Saved entries
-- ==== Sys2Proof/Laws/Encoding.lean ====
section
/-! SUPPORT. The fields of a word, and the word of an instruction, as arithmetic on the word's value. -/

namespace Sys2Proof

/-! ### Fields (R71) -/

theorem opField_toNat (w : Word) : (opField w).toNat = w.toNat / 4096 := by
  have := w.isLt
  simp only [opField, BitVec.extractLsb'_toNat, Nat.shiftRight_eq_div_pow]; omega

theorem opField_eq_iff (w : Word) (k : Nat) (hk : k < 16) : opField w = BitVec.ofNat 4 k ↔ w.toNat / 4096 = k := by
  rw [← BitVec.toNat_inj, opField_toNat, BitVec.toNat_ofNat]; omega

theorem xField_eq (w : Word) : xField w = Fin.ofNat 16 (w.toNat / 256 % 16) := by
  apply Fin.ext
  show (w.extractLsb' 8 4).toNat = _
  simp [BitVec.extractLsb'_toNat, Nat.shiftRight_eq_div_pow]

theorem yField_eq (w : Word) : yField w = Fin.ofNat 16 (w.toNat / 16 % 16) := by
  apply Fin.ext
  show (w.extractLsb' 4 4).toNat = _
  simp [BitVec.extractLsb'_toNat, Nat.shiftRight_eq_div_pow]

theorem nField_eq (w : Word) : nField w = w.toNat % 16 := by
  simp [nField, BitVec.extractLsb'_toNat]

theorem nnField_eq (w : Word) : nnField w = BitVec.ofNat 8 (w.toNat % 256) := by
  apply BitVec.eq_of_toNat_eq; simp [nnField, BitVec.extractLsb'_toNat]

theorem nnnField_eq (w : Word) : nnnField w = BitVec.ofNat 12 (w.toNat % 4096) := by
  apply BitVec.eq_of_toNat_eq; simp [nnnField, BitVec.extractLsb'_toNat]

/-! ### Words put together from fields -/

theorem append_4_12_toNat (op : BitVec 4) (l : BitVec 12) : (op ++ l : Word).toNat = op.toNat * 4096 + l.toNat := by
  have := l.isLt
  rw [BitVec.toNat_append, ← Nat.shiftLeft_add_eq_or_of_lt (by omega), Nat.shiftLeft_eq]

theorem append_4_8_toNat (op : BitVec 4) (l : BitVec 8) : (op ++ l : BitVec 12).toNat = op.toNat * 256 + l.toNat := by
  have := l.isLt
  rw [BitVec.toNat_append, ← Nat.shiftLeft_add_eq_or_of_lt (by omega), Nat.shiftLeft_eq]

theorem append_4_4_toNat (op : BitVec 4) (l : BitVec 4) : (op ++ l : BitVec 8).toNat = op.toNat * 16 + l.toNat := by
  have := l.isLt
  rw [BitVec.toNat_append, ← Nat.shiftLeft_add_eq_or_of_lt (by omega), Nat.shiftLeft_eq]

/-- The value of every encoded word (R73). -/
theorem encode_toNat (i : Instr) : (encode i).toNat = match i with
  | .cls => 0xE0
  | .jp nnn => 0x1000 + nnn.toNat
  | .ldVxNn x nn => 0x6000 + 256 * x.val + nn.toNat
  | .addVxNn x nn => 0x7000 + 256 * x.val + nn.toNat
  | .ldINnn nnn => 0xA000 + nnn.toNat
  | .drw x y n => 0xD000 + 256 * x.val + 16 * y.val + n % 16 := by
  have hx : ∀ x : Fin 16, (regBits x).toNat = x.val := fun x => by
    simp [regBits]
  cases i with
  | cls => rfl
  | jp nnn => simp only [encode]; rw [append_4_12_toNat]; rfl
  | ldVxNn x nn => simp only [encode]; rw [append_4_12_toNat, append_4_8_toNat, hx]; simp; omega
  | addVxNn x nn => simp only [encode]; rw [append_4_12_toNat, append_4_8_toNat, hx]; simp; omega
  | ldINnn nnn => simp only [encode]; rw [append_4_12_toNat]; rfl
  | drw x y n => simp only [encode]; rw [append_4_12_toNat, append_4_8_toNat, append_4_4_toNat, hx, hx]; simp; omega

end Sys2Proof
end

=== Problem to solve ===
Look above for the line holding "0xA000 + nnn.toNat" and the line holding "ldVxNn x nn => simp". Retype both, and every line between them, word for word and nothing else.

=== Result of this exercise ===
  | .ldINnn nnn => 0xA000 + nnn.toNat
  | .drw x y n => 0xD000 + 256 * x.val + 16 * y.val + n % 16 := by
  have hx : ∀ x : Fin 16, (regBits x).toNat = x.val := fun x => by
    simp [regBits]
  cases i with
  | cls => rfl
  | jp nnn => simp only [encode]; rw [append_4_12_toNat]; rfl
  | ldVxNn x nn => simp only [encode]; rw [append_4_12_toNat, append_4_8_toNat, hx]; simp; omega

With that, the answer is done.